> Description of the task
From the material below, give the number of lines that hold the string "only" and nothing further.
Material shown Start Marker
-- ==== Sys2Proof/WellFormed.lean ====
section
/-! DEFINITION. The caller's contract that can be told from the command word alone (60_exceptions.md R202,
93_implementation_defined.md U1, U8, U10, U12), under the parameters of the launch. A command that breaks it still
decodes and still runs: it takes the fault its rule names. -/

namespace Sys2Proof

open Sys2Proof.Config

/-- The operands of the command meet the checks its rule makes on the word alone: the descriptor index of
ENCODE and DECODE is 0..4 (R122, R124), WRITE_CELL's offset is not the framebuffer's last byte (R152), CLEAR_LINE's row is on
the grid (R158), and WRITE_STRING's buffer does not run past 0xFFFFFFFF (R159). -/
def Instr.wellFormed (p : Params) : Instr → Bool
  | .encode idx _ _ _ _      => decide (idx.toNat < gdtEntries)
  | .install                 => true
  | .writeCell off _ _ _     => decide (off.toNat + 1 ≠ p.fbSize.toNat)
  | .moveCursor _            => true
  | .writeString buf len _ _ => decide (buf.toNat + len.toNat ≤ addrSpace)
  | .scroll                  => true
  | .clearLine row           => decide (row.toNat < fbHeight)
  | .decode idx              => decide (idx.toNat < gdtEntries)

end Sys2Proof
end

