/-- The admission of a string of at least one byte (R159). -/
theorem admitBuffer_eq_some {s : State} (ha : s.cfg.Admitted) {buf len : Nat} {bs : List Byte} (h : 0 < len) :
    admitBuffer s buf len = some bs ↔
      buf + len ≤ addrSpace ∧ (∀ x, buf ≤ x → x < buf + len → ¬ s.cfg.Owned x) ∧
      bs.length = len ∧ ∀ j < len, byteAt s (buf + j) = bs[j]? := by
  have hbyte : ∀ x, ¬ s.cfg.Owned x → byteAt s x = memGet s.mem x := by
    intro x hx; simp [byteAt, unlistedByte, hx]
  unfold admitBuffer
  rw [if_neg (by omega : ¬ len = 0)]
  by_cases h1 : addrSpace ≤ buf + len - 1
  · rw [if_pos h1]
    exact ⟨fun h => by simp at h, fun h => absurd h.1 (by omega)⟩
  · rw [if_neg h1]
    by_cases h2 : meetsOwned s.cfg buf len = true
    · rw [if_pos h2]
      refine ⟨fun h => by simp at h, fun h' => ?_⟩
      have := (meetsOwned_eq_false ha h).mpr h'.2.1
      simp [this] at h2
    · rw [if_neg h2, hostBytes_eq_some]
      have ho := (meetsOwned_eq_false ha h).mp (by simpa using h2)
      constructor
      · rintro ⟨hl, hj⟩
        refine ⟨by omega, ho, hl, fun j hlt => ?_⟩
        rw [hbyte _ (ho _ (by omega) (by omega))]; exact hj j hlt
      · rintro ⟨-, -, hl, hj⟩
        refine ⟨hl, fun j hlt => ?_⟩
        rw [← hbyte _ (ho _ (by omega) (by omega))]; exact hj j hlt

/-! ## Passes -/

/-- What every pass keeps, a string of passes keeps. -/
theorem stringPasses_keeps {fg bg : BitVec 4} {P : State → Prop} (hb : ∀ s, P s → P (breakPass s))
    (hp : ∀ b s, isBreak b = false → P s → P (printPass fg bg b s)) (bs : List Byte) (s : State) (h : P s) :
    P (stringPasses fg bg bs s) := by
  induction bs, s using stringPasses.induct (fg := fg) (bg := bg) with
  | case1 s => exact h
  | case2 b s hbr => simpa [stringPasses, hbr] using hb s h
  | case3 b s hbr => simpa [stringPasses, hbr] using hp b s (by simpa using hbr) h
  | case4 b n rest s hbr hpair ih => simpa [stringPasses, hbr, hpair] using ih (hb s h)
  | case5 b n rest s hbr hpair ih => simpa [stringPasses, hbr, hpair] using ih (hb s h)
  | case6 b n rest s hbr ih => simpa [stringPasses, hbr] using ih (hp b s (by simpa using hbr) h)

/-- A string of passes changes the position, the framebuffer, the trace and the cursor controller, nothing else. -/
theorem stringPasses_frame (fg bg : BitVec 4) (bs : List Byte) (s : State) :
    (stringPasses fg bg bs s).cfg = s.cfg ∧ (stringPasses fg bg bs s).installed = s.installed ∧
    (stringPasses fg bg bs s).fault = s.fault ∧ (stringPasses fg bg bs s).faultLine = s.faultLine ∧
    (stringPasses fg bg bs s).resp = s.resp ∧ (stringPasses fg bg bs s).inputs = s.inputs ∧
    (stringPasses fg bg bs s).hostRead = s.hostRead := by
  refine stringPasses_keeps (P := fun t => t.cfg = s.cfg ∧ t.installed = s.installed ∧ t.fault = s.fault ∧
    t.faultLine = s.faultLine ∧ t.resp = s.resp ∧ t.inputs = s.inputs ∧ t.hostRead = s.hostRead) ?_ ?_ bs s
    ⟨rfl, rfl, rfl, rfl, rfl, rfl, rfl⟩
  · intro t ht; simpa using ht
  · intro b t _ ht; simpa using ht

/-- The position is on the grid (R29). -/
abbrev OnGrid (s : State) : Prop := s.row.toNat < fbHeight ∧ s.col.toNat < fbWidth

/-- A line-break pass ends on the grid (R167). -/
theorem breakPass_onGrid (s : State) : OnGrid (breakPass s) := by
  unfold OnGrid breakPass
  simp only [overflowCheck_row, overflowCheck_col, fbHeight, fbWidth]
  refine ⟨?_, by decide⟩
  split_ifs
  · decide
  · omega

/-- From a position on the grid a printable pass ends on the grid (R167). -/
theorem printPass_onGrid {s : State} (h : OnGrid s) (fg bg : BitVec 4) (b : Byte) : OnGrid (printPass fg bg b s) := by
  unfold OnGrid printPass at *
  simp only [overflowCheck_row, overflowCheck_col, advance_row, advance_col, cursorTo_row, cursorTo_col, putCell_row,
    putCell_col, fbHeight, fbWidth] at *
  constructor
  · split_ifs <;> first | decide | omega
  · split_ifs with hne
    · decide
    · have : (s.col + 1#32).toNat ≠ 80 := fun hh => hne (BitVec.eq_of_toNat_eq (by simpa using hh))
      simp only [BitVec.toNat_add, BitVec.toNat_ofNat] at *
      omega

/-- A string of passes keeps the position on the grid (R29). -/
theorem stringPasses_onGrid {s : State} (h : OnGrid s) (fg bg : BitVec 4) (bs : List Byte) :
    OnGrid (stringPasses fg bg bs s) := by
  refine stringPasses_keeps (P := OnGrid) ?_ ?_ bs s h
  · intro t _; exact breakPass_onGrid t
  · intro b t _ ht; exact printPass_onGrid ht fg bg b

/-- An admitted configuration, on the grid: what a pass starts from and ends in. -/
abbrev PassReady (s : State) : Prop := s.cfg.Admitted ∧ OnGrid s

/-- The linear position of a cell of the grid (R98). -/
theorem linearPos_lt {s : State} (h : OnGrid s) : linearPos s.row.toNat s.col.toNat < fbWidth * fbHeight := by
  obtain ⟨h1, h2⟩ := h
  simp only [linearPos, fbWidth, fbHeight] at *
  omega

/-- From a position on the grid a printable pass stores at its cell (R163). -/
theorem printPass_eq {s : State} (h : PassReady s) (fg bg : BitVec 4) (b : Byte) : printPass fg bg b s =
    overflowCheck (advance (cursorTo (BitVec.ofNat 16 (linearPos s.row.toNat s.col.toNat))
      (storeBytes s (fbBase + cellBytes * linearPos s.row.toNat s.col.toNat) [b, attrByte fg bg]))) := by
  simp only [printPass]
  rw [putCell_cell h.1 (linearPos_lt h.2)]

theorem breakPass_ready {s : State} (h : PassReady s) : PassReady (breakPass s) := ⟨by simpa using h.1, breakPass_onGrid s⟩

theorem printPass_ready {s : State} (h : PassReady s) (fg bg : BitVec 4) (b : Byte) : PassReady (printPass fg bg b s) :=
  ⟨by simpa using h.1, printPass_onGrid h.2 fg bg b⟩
Material shown End Marker
> Written response
5